» **What is needed**
What follows is a listing; give it again exactly, in its entirety.

» **Record extracts**
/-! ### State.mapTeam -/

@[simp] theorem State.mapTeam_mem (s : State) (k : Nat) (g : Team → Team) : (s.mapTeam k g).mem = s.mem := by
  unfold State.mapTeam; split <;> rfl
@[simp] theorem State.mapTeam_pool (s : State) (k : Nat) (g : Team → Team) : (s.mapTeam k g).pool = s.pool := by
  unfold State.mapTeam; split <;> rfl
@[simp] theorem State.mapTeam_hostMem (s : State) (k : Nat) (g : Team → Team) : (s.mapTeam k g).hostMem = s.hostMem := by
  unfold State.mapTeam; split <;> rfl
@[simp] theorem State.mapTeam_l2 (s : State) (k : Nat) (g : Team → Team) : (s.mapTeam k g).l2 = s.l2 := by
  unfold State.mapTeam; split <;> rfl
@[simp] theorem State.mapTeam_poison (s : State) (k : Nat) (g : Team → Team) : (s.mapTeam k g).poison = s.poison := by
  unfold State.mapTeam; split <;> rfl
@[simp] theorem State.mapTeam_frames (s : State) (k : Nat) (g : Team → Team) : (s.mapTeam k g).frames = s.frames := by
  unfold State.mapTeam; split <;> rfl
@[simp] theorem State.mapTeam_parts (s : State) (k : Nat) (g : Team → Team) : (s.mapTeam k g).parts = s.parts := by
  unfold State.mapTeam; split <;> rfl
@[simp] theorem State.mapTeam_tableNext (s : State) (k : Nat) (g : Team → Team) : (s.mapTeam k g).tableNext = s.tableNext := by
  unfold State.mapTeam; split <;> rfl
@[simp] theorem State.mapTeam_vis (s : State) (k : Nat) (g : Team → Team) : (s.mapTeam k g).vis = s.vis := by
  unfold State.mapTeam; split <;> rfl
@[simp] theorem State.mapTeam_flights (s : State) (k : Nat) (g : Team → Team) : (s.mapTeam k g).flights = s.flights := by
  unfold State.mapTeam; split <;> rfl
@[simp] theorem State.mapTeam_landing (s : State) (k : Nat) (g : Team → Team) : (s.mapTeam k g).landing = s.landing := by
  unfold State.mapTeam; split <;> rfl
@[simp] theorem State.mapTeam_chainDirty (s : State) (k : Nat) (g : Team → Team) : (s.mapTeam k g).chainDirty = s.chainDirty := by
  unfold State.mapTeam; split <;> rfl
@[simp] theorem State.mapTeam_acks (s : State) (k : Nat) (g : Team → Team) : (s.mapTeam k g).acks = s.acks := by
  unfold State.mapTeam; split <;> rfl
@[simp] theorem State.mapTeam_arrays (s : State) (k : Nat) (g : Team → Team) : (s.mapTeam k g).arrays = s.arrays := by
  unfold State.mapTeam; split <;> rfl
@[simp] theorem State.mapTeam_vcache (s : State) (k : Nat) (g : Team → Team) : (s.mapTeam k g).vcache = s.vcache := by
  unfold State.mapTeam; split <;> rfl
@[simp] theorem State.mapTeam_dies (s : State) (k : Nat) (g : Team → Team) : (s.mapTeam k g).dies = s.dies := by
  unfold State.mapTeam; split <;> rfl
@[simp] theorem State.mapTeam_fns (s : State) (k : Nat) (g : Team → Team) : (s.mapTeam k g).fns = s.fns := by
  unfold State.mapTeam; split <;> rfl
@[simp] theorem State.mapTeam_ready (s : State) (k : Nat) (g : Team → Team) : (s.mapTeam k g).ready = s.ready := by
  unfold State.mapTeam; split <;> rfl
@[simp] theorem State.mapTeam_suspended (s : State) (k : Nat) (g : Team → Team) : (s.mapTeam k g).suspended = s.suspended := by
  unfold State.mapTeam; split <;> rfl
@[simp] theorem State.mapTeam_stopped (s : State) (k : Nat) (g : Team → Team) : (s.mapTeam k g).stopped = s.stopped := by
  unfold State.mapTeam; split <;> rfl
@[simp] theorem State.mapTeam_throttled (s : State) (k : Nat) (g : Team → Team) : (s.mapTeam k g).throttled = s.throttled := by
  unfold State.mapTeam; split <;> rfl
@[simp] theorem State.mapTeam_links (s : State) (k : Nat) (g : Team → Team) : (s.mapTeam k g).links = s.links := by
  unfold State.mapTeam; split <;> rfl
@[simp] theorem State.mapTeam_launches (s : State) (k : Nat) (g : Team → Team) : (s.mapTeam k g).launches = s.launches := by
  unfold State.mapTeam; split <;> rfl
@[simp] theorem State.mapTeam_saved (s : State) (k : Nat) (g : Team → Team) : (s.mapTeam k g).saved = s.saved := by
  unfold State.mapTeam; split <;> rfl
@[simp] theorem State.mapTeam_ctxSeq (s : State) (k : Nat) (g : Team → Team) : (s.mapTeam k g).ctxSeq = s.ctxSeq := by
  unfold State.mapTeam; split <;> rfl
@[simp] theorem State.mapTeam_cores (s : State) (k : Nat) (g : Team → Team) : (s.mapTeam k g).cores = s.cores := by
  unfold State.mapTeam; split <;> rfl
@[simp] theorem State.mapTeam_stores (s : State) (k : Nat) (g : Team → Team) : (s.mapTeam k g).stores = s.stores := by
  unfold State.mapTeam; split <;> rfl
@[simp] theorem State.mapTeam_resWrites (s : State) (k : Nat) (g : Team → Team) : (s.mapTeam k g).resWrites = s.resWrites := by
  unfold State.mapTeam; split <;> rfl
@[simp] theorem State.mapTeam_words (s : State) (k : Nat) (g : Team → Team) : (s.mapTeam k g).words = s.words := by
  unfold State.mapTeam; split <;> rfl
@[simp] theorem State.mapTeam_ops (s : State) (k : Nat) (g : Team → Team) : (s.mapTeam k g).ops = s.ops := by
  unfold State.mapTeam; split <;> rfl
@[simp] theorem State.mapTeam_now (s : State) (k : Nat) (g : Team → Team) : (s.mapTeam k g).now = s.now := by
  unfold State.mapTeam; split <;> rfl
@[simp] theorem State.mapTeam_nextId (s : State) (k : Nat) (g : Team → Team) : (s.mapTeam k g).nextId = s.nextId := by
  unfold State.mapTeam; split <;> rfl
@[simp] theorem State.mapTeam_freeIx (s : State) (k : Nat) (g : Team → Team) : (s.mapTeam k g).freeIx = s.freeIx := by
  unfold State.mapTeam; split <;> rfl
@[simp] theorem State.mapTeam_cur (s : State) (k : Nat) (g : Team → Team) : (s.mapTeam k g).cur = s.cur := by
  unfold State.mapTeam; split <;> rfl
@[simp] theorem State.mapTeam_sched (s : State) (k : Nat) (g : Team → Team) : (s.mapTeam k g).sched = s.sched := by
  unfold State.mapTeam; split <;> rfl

» **Task result**
/-! ### State.mapTeam -/

@[simp] theorem State.mapTeam_mem (s : State) (k : Nat) (g : Team → Team) : (s.mapTeam k g).mem = s.mem := by
  unfold State.mapTeam; split <;> rfl
@[simp] theorem State.mapTeam_pool (s : State) (k : Nat) (g : Team → Team) : (s.mapTeam k g).pool = s.pool := by
  unfold State.mapTeam; split <;> rfl
@[simp] theorem State.mapTeam_hostMem (s : State) (k : Nat) (g : Team → Team) : (s.mapTeam k g).hostMem = s.hostMem := by
  unfold State.mapTeam; split <;> rfl
@[simp] theorem State.mapTeam_l2 (s : State) (k : Nat) (g : Team → Team) : (s.mapTeam k g).l2 = s.l2 := by
  unfold State.mapTeam; split <;> rfl
@[simp] theorem State.mapTeam_poison (s : State) (k : Nat) (g : Team → Team) : (s.mapTeam k g).poison = s.poison := by
  unfold State.mapTeam; split <;> rfl
@[simp] theorem State.mapTeam_frames (s : State) (k : Nat) (g : Team → Team) : (s.mapTeam k g).frames = s.frames := by
  unfold State.mapTeam; split <;> rfl
@[simp] theorem State.mapTeam_parts (s : State) (k : Nat) (g : Team → Team) : (s.mapTeam k g).parts = s.parts := by
  unfold State.mapTeam; split <;> rfl
@[simp] theorem State.mapTeam_tableNext (s : State) (k : Nat) (g : Team → Team) : (s.mapTeam k g).tableNext = s.tableNext := by
  unfold State.mapTeam; split <;> rfl
@[simp] theorem State.mapTeam_vis (s : State) (k : Nat) (g : Team → Team) : (s.mapTeam k g).vis = s.vis := by
  unfold State.mapTeam; split <;> rfl
@[simp] theorem State.mapTeam_flights (s : State) (k : Nat) (g : Team → Team) : (s.mapTeam k g).flights = s.flights := by
  unfold State.mapTeam; split <;> rfl
@[simp] theorem State.mapTeam_landing (s : State) (k : Nat) (g : Team → Team) : (s.mapTeam k g).landing = s.landing := by
  unfold State.mapTeam; split <;> rfl
@[simp] theorem State.mapTeam_chainDirty (s : State) (k : Nat) (g : Team → Team) : (s.mapTeam k g).chainDirty = s.chainDirty := by
  unfold State.mapTeam; split <;> rfl
@[simp] theorem State.mapTeam_acks (s : State) (k : Nat) (g : Team → Team) : (s.mapTeam k g).acks = s.acks := by
  unfold State.mapTeam; split <;> rfl
@[simp] theorem State.mapTeam_arrays (s : State) (k : Nat) (g : Team → Team) : (s.mapTeam k g).arrays = s.arrays := by
  unfold State.mapTeam; split <;> rfl
@[simp] theorem State.mapTeam_vcache (s : State) (k : Nat) (g : Team → Team) : (s.mapTeam k g).vcache = s.vcache := by
  unfold State.mapTeam; split <;> rfl
@[simp] theorem State.mapTeam_dies (s : State) (k : Nat) (g : Team → Team) : (s.mapTeam k g).dies = s.dies := by
  unfold State.mapTeam; split <;> rfl
@[simp] theorem State.mapTeam_fns (s : State) (k : Nat) (g : Team → Team) : (s.mapTeam k g).fns = s.fns := by
  unfold State.mapTeam; split <;> rfl
@[simp] theorem State.mapTeam_ready (s : State) (k : Nat) (g : Team → Team) : (s.mapTeam k g).ready = s.ready := by
  unfold State.mapTeam; split <;> rfl
@[simp] theorem State.mapTeam_suspended (s : State) (k : Nat) (g : Team → Team) : (s.mapTeam k g).suspended = s.suspended := by
  unfold State.mapTeam; split <;> rfl
@[simp] theorem State.mapTeam_stopped (s : State) (k : Nat) (g : Team → Team) : (s.mapTeam k g).stopped = s.stopped := by
  unfold State.mapTeam; split <;> rfl
@[simp] theorem State.mapTeam_throttled (s : State) (k : Nat) (g : Team → Team) : (s.mapTeam k g).throttled = s.throttled := by
  unfold State.mapTeam; split <;> rfl
@[simp] theorem State.mapTeam_links (s : State) (k : Nat) (g : Team → Team) : (s.mapTeam k g).links = s.links := by
  unfold State.mapTeam; split <;> rfl
@[simp] theorem State.mapTeam_launches (s : State) (k : Nat) (g : Team → Team) : (s.mapTeam k g).launches = s.launches := by
  unfold State.mapTeam; split <;> rfl
@[simp] theorem State.mapTeam_saved (s : State) (k : Nat) (g : Team → Team) : (s.mapTeam k g).saved = s.saved := by
  unfold State.mapTeam; split <;> rfl
@[simp] theorem State.mapTeam_ctxSeq (s : State) (k : Nat) (g : Team → Team) : (s.mapTeam k g).ctxSeq = s.ctxSeq := by
  unfold State.mapTeam; split <;> rfl
@[simp] theorem State.mapTeam_cores (s : State) (k : Nat) (g : Team → Team) : (s.mapTeam k g).cores = s.cores := by
  unfold State.mapTeam; split <;> rfl
@[simp] theorem State.mapTeam_stores (s : State) (k : Nat) (g : Team → Team) : (s.mapTeam k g).stores = s.stores := by
  unfold State.mapTeam; split <;> rfl
@[simp] theorem State.mapTeam_resWrites (s : State) (k : Nat) (g : Team → Team) : (s.mapTeam k g).resWrites = s.resWrites := by
  unfold State.mapTeam; split <;> rfl
@[simp] theorem State.mapTeam_words (s : State) (k : Nat) (g : Team → Team) : (s.mapTeam k g).words = s.words := by
  unfold State.mapTeam; split <;> rfl
@[simp] theorem State.mapTeam_ops (s : State) (k : Nat) (g : Team → Team) : (s.mapTeam k g).ops = s.ops := by
  unfold State.mapTeam; split <;> rfl
@[simp] theorem State.mapTeam_now (s : State) (k : Nat) (g : Team → Team) : (s.mapTeam k g).now = s.now := by
  unfold State.mapTeam; split <;> rfl
@[simp] theorem State.mapTeam_nextId (s : State) (k : Nat) (g : Team → Team) : (s.mapTeam k g).nextId = s.nextId := by
  unfold State.mapTeam; split <;> rfl
@[simp] theorem State.mapTeam_freeIx (s : State) (k : Nat) (g : Team → Team) : (s.mapTeam k g).freeIx = s.freeIx := by
  unfold State.mapTeam; split <;> rfl
@[simp] theorem State.mapTeam_cur (s : State) (k : Nat) (g : Team → Team) : (s.mapTeam k g).cur = s.cur := by
  unfold State.mapTeam; split <;> rfl
@[simp] theorem State.mapTeam_sched (s : State) (k : Nat) (g : Team → Team) : (s.mapTeam k g).sched = s.sched := by
  unfold State.mapTeam; split <;> rfl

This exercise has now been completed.